- [Assigned task]:
Each line of the records below that holds "cfgReady" should be returned.

- [Records to process]:
^^^^^^^^
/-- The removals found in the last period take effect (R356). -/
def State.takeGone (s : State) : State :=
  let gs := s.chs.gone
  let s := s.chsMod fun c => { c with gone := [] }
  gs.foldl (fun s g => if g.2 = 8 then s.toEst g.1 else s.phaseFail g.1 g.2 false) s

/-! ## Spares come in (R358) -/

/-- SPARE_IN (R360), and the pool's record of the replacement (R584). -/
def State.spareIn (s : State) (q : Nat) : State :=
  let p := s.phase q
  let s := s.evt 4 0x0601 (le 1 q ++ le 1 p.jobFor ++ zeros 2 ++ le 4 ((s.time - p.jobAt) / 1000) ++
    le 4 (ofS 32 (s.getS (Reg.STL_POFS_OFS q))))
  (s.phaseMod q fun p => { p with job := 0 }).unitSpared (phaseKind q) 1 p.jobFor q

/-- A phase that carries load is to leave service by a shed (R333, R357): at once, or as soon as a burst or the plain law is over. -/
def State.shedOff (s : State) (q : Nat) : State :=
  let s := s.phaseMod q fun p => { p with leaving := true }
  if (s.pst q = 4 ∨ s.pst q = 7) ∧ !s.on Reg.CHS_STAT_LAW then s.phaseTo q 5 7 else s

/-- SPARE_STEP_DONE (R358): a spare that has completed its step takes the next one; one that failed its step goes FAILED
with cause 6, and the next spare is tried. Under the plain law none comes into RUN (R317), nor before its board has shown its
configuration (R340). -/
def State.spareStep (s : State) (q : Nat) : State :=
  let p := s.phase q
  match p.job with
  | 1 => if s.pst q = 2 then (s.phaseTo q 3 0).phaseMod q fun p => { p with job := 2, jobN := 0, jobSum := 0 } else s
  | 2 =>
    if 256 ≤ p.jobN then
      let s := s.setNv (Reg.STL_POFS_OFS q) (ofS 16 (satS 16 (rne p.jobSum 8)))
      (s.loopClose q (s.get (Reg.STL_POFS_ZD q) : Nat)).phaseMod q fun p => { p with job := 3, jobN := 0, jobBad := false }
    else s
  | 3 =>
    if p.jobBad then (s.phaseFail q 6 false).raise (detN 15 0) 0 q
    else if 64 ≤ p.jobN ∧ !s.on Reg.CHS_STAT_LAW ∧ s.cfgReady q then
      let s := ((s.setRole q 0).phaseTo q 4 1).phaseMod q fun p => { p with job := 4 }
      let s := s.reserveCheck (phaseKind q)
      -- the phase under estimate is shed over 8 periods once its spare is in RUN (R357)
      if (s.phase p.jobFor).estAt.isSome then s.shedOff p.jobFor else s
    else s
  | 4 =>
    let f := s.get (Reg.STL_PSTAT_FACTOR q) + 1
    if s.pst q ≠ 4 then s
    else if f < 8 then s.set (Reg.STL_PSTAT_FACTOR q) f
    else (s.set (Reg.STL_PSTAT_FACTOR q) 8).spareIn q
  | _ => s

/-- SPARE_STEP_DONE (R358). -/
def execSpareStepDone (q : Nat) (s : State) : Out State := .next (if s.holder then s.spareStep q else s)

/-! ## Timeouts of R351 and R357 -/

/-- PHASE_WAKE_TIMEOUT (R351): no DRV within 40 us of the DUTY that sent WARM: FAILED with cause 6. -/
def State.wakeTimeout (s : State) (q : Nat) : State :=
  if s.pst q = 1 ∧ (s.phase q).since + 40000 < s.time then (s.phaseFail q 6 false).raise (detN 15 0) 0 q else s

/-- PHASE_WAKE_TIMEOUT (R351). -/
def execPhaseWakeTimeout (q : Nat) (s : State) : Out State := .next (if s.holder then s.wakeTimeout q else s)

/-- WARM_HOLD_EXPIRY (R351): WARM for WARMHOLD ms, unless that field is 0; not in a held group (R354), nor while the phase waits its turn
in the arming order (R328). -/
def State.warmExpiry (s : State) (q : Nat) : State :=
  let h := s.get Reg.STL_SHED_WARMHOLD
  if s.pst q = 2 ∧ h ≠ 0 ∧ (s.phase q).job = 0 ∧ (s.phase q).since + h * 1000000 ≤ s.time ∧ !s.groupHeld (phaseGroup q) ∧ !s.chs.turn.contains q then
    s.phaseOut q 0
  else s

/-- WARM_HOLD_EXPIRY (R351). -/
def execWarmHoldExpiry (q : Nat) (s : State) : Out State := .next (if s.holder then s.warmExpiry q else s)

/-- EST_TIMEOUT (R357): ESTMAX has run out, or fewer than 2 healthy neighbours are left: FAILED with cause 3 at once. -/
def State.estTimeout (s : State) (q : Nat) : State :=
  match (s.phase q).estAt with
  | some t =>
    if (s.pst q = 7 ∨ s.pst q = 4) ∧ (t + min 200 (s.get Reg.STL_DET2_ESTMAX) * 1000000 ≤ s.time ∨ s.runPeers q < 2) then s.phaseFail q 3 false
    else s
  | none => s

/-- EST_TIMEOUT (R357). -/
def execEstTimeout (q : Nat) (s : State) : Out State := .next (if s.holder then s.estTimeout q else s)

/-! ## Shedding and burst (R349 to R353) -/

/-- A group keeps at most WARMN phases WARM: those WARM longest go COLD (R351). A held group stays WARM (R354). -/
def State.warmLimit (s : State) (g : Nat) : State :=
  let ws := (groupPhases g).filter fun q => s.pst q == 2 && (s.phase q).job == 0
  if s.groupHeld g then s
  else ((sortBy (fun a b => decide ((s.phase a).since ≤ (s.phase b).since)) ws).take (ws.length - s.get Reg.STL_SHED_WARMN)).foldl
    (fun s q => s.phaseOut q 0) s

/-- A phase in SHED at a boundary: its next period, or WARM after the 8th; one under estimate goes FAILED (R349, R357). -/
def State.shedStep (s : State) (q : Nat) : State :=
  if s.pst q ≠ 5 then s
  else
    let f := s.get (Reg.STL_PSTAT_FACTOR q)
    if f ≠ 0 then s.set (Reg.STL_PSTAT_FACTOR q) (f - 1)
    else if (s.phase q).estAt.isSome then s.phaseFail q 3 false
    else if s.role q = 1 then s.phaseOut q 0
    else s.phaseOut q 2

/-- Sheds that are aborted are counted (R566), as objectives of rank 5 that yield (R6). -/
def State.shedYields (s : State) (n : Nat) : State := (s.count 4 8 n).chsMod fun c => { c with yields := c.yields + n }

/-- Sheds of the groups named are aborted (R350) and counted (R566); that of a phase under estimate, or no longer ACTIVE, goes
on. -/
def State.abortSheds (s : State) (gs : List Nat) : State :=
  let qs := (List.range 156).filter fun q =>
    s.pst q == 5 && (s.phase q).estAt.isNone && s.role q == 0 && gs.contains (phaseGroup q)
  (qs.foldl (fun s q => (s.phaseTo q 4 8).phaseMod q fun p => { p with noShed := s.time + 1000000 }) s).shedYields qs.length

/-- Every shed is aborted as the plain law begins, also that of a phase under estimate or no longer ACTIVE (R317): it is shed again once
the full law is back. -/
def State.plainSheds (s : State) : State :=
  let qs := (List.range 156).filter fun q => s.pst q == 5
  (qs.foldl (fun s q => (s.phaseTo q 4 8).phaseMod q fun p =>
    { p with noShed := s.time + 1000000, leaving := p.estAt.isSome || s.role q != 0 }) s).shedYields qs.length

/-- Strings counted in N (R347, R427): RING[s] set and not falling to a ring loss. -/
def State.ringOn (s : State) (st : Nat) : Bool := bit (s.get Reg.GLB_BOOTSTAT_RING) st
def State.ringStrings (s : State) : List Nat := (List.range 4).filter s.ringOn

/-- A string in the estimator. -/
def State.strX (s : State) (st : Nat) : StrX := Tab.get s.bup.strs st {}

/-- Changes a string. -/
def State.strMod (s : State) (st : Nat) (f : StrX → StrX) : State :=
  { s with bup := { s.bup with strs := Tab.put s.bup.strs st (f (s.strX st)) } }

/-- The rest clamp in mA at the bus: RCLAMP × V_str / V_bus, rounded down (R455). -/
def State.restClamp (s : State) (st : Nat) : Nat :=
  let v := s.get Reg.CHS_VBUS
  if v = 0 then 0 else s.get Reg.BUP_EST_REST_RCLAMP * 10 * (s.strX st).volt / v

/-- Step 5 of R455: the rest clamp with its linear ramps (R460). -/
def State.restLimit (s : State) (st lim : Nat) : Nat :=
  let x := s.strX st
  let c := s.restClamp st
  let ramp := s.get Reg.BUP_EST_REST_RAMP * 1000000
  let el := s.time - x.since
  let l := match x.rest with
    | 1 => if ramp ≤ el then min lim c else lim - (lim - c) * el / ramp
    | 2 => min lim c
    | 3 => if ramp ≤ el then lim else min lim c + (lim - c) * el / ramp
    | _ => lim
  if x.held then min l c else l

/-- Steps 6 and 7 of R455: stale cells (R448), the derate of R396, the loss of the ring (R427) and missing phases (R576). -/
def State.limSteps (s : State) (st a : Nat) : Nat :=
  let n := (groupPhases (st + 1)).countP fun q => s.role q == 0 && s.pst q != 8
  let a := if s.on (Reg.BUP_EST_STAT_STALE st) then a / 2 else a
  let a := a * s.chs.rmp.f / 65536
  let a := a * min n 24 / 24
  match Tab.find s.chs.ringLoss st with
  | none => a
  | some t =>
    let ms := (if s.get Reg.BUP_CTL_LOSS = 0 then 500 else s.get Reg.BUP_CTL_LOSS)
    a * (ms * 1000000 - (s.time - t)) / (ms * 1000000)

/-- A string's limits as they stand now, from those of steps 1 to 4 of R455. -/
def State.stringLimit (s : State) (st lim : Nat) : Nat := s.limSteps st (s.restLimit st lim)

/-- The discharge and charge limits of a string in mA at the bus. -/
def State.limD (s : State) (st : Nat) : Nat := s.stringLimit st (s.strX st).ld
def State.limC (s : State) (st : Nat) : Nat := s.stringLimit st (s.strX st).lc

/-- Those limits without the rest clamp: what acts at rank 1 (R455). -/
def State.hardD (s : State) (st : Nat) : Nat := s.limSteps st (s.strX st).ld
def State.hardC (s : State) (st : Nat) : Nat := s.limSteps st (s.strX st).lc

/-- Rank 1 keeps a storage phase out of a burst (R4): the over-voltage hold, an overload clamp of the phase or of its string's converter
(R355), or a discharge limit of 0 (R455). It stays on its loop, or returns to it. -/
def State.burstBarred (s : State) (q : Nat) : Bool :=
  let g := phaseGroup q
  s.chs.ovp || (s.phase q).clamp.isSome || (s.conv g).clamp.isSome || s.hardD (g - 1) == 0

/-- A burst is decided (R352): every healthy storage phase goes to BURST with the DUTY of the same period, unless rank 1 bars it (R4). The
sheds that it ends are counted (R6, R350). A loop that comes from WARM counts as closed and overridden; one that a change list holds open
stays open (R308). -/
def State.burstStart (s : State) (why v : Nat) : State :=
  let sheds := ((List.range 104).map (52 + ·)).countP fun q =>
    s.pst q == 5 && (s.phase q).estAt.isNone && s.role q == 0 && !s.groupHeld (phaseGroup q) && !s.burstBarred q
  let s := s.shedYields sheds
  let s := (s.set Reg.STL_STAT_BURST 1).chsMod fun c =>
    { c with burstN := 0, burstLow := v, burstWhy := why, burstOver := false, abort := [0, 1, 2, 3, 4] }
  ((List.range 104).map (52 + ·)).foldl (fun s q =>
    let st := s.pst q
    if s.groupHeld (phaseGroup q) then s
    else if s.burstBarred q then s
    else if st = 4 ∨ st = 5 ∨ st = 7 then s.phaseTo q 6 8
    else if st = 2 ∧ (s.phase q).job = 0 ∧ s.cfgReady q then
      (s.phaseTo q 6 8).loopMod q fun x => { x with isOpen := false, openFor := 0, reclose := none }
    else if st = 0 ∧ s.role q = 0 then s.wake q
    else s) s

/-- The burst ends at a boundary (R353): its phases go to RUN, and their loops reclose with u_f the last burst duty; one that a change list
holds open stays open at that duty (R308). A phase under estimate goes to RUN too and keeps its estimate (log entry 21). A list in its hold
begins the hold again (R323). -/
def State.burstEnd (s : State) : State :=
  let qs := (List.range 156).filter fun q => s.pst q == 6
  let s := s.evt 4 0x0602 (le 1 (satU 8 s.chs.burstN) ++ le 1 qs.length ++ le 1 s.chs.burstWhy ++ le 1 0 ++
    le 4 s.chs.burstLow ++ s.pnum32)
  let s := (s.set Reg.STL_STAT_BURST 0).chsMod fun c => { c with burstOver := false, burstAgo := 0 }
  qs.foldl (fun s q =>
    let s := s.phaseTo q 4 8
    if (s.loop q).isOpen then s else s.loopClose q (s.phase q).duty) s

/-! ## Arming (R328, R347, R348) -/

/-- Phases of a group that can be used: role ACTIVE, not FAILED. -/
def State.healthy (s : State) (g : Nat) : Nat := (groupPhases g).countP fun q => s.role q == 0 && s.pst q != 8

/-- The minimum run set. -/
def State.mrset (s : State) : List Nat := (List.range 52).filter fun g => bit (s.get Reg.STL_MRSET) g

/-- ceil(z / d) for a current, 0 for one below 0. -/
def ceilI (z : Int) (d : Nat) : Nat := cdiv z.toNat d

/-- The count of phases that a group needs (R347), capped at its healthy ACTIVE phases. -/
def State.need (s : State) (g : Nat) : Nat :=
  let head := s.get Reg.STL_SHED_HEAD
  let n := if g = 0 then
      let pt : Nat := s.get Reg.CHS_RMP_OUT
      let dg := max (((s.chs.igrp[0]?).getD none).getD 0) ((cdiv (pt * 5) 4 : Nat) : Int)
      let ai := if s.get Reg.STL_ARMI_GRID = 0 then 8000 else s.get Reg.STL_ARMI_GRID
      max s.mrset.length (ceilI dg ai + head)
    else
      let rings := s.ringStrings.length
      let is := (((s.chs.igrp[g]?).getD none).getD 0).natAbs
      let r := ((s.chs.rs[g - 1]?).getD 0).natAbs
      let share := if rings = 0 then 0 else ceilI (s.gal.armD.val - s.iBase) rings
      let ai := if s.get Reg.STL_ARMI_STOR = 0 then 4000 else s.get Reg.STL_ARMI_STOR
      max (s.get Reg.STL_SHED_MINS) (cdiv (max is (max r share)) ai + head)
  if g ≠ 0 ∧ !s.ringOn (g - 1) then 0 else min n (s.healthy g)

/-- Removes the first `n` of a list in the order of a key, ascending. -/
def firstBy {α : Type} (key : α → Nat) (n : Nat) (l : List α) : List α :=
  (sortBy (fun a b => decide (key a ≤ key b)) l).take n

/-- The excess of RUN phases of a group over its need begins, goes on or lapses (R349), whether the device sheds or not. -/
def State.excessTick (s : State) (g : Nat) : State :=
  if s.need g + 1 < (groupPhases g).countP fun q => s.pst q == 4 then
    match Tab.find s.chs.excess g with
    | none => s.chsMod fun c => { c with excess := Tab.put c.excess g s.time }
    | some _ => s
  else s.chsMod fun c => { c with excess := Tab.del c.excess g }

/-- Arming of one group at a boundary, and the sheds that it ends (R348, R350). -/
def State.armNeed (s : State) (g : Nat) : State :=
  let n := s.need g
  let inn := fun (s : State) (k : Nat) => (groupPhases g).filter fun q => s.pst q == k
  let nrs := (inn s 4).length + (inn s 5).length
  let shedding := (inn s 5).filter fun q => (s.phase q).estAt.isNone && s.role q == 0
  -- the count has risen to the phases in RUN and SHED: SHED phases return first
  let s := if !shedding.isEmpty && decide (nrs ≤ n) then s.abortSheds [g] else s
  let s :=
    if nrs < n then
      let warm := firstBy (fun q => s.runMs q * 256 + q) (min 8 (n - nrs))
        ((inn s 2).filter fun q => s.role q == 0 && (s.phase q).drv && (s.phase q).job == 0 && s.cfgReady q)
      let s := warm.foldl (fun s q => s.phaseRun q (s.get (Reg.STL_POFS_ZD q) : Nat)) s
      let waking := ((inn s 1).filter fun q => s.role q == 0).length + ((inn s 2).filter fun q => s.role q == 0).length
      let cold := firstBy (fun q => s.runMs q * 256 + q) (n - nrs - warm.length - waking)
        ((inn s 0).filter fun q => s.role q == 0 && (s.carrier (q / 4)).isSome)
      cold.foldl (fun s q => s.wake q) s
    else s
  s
^^^^^^^^
- [Written solution]:
    else if 64 ≤ p.jobN ∧ !s.on Reg.CHS_STAT_LAW ∧ s.cfgReady q then
    else if st = 2 ∧ (s.phase q).job = 0 ∧ s.cfgReady q then
        ((inn s 2).filter fun q => s.role q == 0 && (s.phase q).drv && (s.phase q).job == 0 && s.cfgReady q)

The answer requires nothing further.